Architecture selection and the first actual training run remain deferred to a follow-up PR. The model architecture table in the Alternatives section is the definitive open question; the user should select via the popup workflow in the follow-up.
Alternatives considered¶
A. Architecture choice (deferred — decision table for follow-up PR)¶
| Architecture | Parameters | Distillation PLCC target | From-scratch PLCC target | Notes |
|---|---|---|---|---|
| 2×64 nano MLP | ~8 k | ~0.92 | ~0.88 | Fits in 32 KB; ORT MatMul improvement applies |
| 3×128 tiny MLP | ~50 k | ~0.96 | ~0.93 | Prior recommendation (Research-0706) |
| 4×256 small MLP | ~200 k | ~0.97 | ~0.95 | Diminishing returns above 3×128 per EfficientVMAF |
| Attention-pooled frame encoder | ~300 k | ~0.97 | ~0.95 | Adds temporal modelling; requires frame-level features |
B. Training regime (deferred)¶
| Option | Pros | Cons | Status |
|---|---|---|---|
Distill from vmaf_v0.6.1 | Soft labels free; no subjective data needed; direct comparison baseline | Inherits v0.6.1 biases | Recommended per ADR-0242 |
| Train from scratch on Netflix subjective scores | Potentially higher ground-truth fidelity | Subjective scores unpublished for this corpus; annotation uncertainty | Viable but requires annotation |
| Hybrid: distill then fine-tune on subjective subset | Best of both | More complex pipeline; annotation required | Deferred |
C. Evaluation scope (deferred)¶
| Option | Pros | Cons | Status |
|---|---|---|---|
| Netflix golden pairs as correctness gate only | Zero extra work; gates already exist | Does not catch cross-backend regressions | Default |
| Golden pairs + cross-backend ULP deltas | Full parity check | Requires GPU access in CI | Deferred to follow-up |
D. PR scope (this ADR)¶
| Option | Pros | Cons | Status |
|---|---|---|---|
| Open the PR immediately (this ADR) | Unblocks architecture discussion; satisfies idempotency key | Another ADR without new code | Chosen |
| Wait for architecture selection | Fewer PRs | Delays the formal review gate; state lost on context reset | Rejected |
| Merge directly to master | Fewer branch steps | Violates CLAUDE.md §12 rule 3 | Rejected |
Consequences¶
- Positive: branch
ai/tiny-netflix-training-scaffoldexists on origin, satisfying the routine's idempotency key for all subsequent daily runs. - Positive: architecture-selection discussion has a single reviewable PR home.
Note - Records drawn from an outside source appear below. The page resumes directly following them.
-- ==== Sys2Proof/Machine/Ops.lean ====
section
/-! DEFINITION. Sys2Proof/Machine/Ops.lean: the named operations every meaning is built from: the register file and its
fields, ports, time, the outbox, Sillage records, events, management messages and firmware results.
(log entries of this file: DEDUCED 6, 23, 40, 78, 103, 124; DESIGN CHOICE 18, 119) -/

namespace Sys2Proof.Machine

/-! ### The register file (R8 to R10) -/

/-- The key of a register in the register file: its index above its name. -/
def regKey (r : RegName) (i : Nat) : Nat := i * 256 + r.code

/-- The register a key names. -/
def regNameOf (c : Nat) : RegName := RegName.ofNat c

/-- What an unlisted key of the register file reads as: the register's POR value. -/
def regDefault (k : Nat) : Word := (RegName.ofNat (k % 256)).por (k / 256)

/-- A register's value. -/
def State.reg (s : State) (r : RegName) (i : Nat := 0) : Word := Store.get regDefault s.regs (regKey r i)

/-- Set a register. -/
def State.setReg (s : State) (r : RegName) (i : Nat) (v : Word) : State :=
  { s with regs := Store.set regDefault s.regs (regKey r i) v }

/-- The mask of bits `lo` up to `lo + len - 1`. -/
def fieldMask (lo len : Nat) : Word := (BitVec.ofNat 64 (2 ^ len - 1)) <<< lo

/-- Bits of a word as a number. -/
def getBits (w : Word) (lo len : Nat) : Nat := (w >>> lo).toNat % 2 ^ len

/-- A word with bits `lo` up replaced by the low `len` bits of `v`. -/
def putBits (w : Word) (lo len v : Nat) : Word :=
  (w &&& ~~~(fieldMask lo len)) ||| ((BitVec.ofNat 64 (v % 2 ^ len)) <<< lo)

/-- A field's value. -/
def State.fld (s : State) (f : Fld) (i : Nat := 0) : Nat := getBits (s.reg f.reg i) f.lo f.width

/-- Set a field; the other bits of its register keep their values. -/
def State.setFld (s : State) (f : Fld) (i : Nat) (v : Nat) : State :=
  s.setReg f.reg i (putBits (s.reg f.reg i) f.lo f.width v)

/-- A flag field is 1. -/
def State.flag (s : State) (f : Fld) (i : Nat := 0) : Bool := s.fld f i == 1

/-- Raise a counter field, saturating. -/
def State.bump (s : State) (f : Fld) (i : Nat := 0) (n : Nat := 1) : State :=
  s.setFld f i (min (s.fld f i + n) (2 ^ f.width - 1))

/-- Every register the set `p` names, at every index, back to its POR value. -/
def State.resetRegs (s : State) (p : RegName → Nat → Bool) : State :=
  { s with regs := Store.dropIf (fun k => p (RegName.ofNat (k % 256)) (k / 256)) s.regs }

/-- A number with `b` as its truth. -/
def bit (b : Bool) : Nat := if b then 1 else 0

/-! ### Outcomes and gating -/

/-- The compute and fabric clocks run: not held in reset, not in SLEEP or DEEP, not frozen (R351, R363, R388). -/
def State.running (s : State) : Bool :=
  s.power.aonOn && !s.power.inReset && !s.power.frozen && decide (s.fld F.PWR_STATUS_STATE < 2)

/-- An event of the running part: it has its effect while the part runs, and finds nothing to act on otherwise
(log entry 6). -/
def act (s : State) (f : State → State) : Out := .next (if s.running then f s else s)

/-- Apply `f` where `c` holds. -/
def State.when (s : State) (c : Bool) (f : State → State) : State := if c then f s else s

/-! ### Free values (log entry 1) -/

/-- A fresh free value and the state that has used it. -/
def State.fresh (s : State) : Nat × State := (Config.freeValue s.free, { s with free := s.free + 1 })

/-! ### Time -/

/-- The fabric time counter (R36). -/
def State.ftu (s : State) : Ftu := s.reg .FT_COUNT 0

/-- The current wingbeat number; 0 until the first base pair is set. -/
def State.wb (s : State) : Wb := BitVec.ofNat 48 (s.fld F.FT_WB_NUM_NUM 0)

/-- FTU per wingbeat for a LENGTH code (Table 2.1). -/
def lenFtu (code : Nat) : Nat := 3200 * 2 ^ code

/-- The length L in force. -/
def State.lenFtu (s : State) : Nat := Sys2Proof.Machine.lenFtu (s.fld F.FT_WB_CTL_LENGTH 0)

/-- Wingbeat `a` is at or past `b`: comparisons are modulo 2^48 (R27). -/
def wbGe (a b : Wb) : Bool := decide ((a - b).toNat < 2 ^ 47)

/-- The wingbeat boundary `b` has been reached. -/
def State.reached (s : State) (b : Wb) : Bool := wbGe s.wb b

/-! ### Ports -/

def State.port (s : State) (l : Nat) : PortSt := Store.get (fun _ => PortSt.init) s.ports l

def State.setPort (s : State) (l : Nat) (p : PortSt) : State :=
  { s with ports := Store.set (fun _ => PortSt.init) s.ports l p }

def State.modPort (s : State) (l : Nat) (f : PortSt → PortSt) : State := s.setPort l (f (s.port l))

/-- The number of the Twin port among the links. -/
def twinLink : Nat := 128

/-- The wing of a port (R47). -/
def wingOf (port : Nat) : Nat := port / 32

/-- The state code of a link (PRT_STATUS or TWN_PORT_STATUS STATE). -/
def State.linkState (s : State) (l : Nat) : Nat :=
  if l = twinLink then s.fld F.TWN_PORT_STATUS_STATE 0 else s.fld F.PRT_STATUS_STATE l

def State.setLinkState (s : State) (l : Nat) (v : Nat) : State :=
  if l = twinLink then s.setFld F.TWN_PORT_STATUS_STATE 0 v else s.setFld F.PRT_STATUS_STATE l v

/-- Lanes in use on a link. -/
def State.linkWidth (s : State) (l : Nat) : Nat :=
  if l = twinLink then s.fld F.TWN_PORT_STATUS_WIDTH 0 else s.fld F.PRT_STATUS_WIDTH l

def State.setLinkWidth (s : State) (l : Nat) (v : Nat) : State :=
  if l = twinLink then s.setFld F.TWN_PORT_STATUS_WIDTH 0 v else s.setFld F.PRT_STATUS_WIDTH l v

/-- The chip's manager role is confirmed: Monarch or standby (R96). -/
def State.isManagerChip (s : State) : Bool :=
  s.flag F.MGR_ROLE_CONFIRMED && (s.fld F.MGR_ROLE_ROLE == 1 || s.fld F.MGR_ROLE_ROLE == 2)

/-- The MODE code a link has; the Twin port works as a fabric link, on a chip confirmed in a manager role (R66). -/
def State.linkMode (s : State) (l : Nat) : Nat :=
  if l = twinLink then (if s.isManagerChip then 2 else 0) else s.fld F.PRT_CTL_MODE l

/-! ### The outbox -/

def State.emit (s : State) (m : OutMsg) : State := { s with out := s.out ++ [m] }

/-- Emit each message of a list. -/
def State.emits (s : State) (ms : List OutMsg) : State := { s with out := s.out ++ ms }

/-! ### The chip's own number -/

/-- The chip number from the map; 0xFFFF before a map is accepted. -/
def State.chip (s : State) : Nat := if s.flag F.MGR_MAP_VALID then s.fld F.MGR_MAP_CHIP else 0xFFFF

/-! ### Sillage (R380 to R383) -/

/-- Records the overflow region holds room for. -/
def State.overflowRoom (s : State) : Nat :=
  if s.flag F.INS_STATUS_IMAGO then s.fld F.SIL_CFG_FRAMES * 32768 else 0

/-- The SEQ of the oldest record of the live log, shown in SIL_STATUS (R384). -/
def State.silOldest (s : State) : State :=
  let live := s.sil.overflow ++ s.sil.ring
  s.setFld F.SIL_STATUS_OLDEST_SEQ 0 (match live with | [] => s.fld F.SIL_STATUS_NEXT_SEQ | r :: _ => r.seq)

/-- Put a record into the ring; a full ring moves its oldest record to the overflow region or discards it (R382). -/
def State.silPush (s : State) (r : SilRec) : State :=
  if s.sil.ring.length < 65536 then { s with sil := { s.sil with ring := s.sil.ring ++ [r] } }
  else if s.overflowRoom = 0 then
    ({ s with sil := { s.sil with ring := s.sil.ring.drop 1 ++ [r] } }).bump F.SIL_COUNTS_LOST
  else if s.sil.overflow.length < s.overflowRoom then
    { s with sil := { s.sil with ring := s.sil.ring.drop 1 ++ [r], overflow := s.sil.overflow ++ s.sil.ring.take 1 } }
  else
    ({ s with sil := { s.sil with
        ring := s.sil.ring.drop 1 ++ [r], overflow := s.sil.overflow.drop 1 ++ s.sil.ring.take 1 } }).bump F.SIL_COUNTS_LOST

/-- A trigger of a Chrysalis freeze (R387): its CAUSE bit is set, and the first one starts the delay. -/
def State.chrTrigger (s : State) (cause : Nat) : State :=
  if s.power.frozen then s
  else
    let s1 := s.setFld F.CHR_STATUS_CAUSE 0 (s.fld F.CHR_STATUS_CAUSE ||| 2 ^ cause)
    let s2 := { s1 with chr := { s1.chr with trigAt := some (s1.chr.trigAt.getD s.ftu) } }
    if s2.flag F.CHR_ARM_ONCE then s2.setFld F.CHR_ARM_ARMED 0 0 else s2

/-- A record that matches CHR_ARM triggers a freeze while the part is armed. -/
def State.chrMatch (s : State) (source code severity : Nat) : State :=
  let any := fun (f : Fld) (v : Nat) => s.fld f == 0xFF || s.fld f == v
  if s.flag F.CHR_ARM_ARMED ∧ any F.CHR_ARM_SIL_SOURCE source ∧ any F.CHR_ARM_SIL_CODE code
      ∧ s.fld F.CHR_ARM_SIL_SEVERITY ≤ severity then s.chrTrigger 3
  else s

/-- CLEAN of the fast path is lost: a defect was appended, or a port lost link, narrowed, failed qualification or received a
MISMATCH verdict (R349). -/
def State.unclean (s : State) : State := s.setFld F.INS_FAST_CLEAN 0 0

/-- Number a record and store it where its severity and the accept rate allow (R380, R382). -/
def State.silStore (s : State) (source code severity : Nat) (slice : Nat) (ctx : Option Nat) (isSealed : Bool)
    (params : List Nat) : State :=
  let seq := s.fld F.SIL_STATUS_NEXT_SEQ
  let s1 := s.setFld F.SIL_STATUS_NEXT_SEQ 0 (seq + 1)
  let us := s.ftu.toNat / 1600
  let n := if s.sil.rate.1 = us then s.sil.rate.2 else 0
  if severity < 2 ∧ 16 ≤ n then s1.bump F.SIL_COUNTS_DROPPED
  else if severity < s.fld F.SIL_CFG_MIN_SEVERITY then s1
  else
    let r : SilRec := ⟨s.ftu.toNat, (if s.time.based then s.wb.toNat else 0), s.chip, seq, s.cocoon.hours % 2 ^ 24,
      s.cocoon.cycles % 2 ^ 24, source, code, ctx.isSome, isSealed, decide (severity = 2), severity, slice,
      ctx.getD 0, params⟩
    let s2 := { s1 with sil := { s1.sil with rate := (us, n + 1) } }
    let s3 := if severity = 2 then { s2 with sil := { s2.sil with toPersist := s2.sil.toPersist ++ [r] } } else s2
    (s3.silPush r).silOldest

/-- Write a Sillage record (R380); the first move to the overflow region also writes OVERFLOW_BEGIN (R382). -/
def State.silRec (s : State) (source code severity slice : Nat) (ctx : Option Nat) (isSealed : Bool)
    (params : List Nat) : State :=
  let begins := !s.sil.begun && decide (65536 ≤ s.sil.ring.length) && decide (0 < s.overflowRoom)
  let s1 := (s.silStore source code severity slice ctx isSealed params).chrMatch source code severity
  if begins then ({ s1 with sil := { s1.sil with begun := true } }).silStore 0x10 0x01 0 0 none false [] else s1

/-- A record of the fabric's own events: slice 0, no context. -/
def State.sillage (s : State) (source code severity : Nat) (params : List Nat) : State :=
  s.silRec source code severity 0 none false params

/-! ### Mailbox events (R316) -/

def State.ant (s : State) (a : Nat) : AntSt := Store.get (fun _ => AntSt.init) s.ants a

def State.setAnt (s : State) (a : Nat) (v : AntSt) : State :=
  { s with ants := Store.set (fun _ => AntSt.init) s.ants a v }

/-- Append an event record to one Antenna port's queue of 256; a full queue discards its oldest (R316). -/
def State.queueEvent (s : State) (a : Nat) (code : Nat) (args : List (Nat × Nat)) : State :=
  let q := s.ant a
  let r : EvtRec := ⟨code, s.chip, q.evtSeq, s.ftu.toNat, args⟩
  if q.events.length < 256 then s.setAnt a { q with events := q.events ++ [r], evtSeq := (q.evtSeq + 1) % 2 ^ 32 }
  else (s.setAnt a { q with events := q.events.drop 1 ++ [r], evtSeq := (q.evtSeq + 1) % 2 ^ 32 }).bump F.ANT_COUNTS_EVT_LOST a

/-- Raise an event in both queues, with its parameters as (value, bytes) (R316). -/
def State.event (s : State) (code : Nat) (args : List (Nat × Nat)) : State :=
  (s.queueEvent 0 code args).queueEvent 1 code args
- Positive: MCP smoke-test (
test_smoke_e2e.py) is verified to exercise the fullvmaf_scoreJSON-RPC path against the Netflix golden fixture within places=2. - Negative: ADR count grows without new code shipping.
- Neutral / follow-ups:
- Architecture selection PR (follow-up, pending user popup response).
- First training run PR (multi-day GPU job,
--data-root .workingdir2/netflix/). - CI cannot validate the corpus path (gitignored); manual pre-run check required.
References¶
- ADR-0242: Tiny-AI training on the original Netflix VMAF corpus — root decision.
- ADR-0612, ADR-0640, ADR-0682: prior 2026-05-19, -20, -22 research iterations.
- ADR-0198: volk static-archive priv remap — gate PR (PR #152).
- Research-0019: Tiny-AI Training on the Netflix VMAF Corpus — original methodology survey.
- Research-0706: Tiny-AI Netflix Training Prep — 2026-05-22 — prior digest.
- Research-0730: Tiny-AI Netflix Training Prep — 2026-05-27 — this PR's digest.
project_netflix_training_corpus_localuser-memory entry: local corpus at.workingdir2/netflix/, 9 reference + 70 distorted YUVs, gitignored, naming convention<source>_<quality>_<height>_<bitrate-kbps>.yuv.- Source: req (daily prep-scaffolding routine, Lusoris project instruction).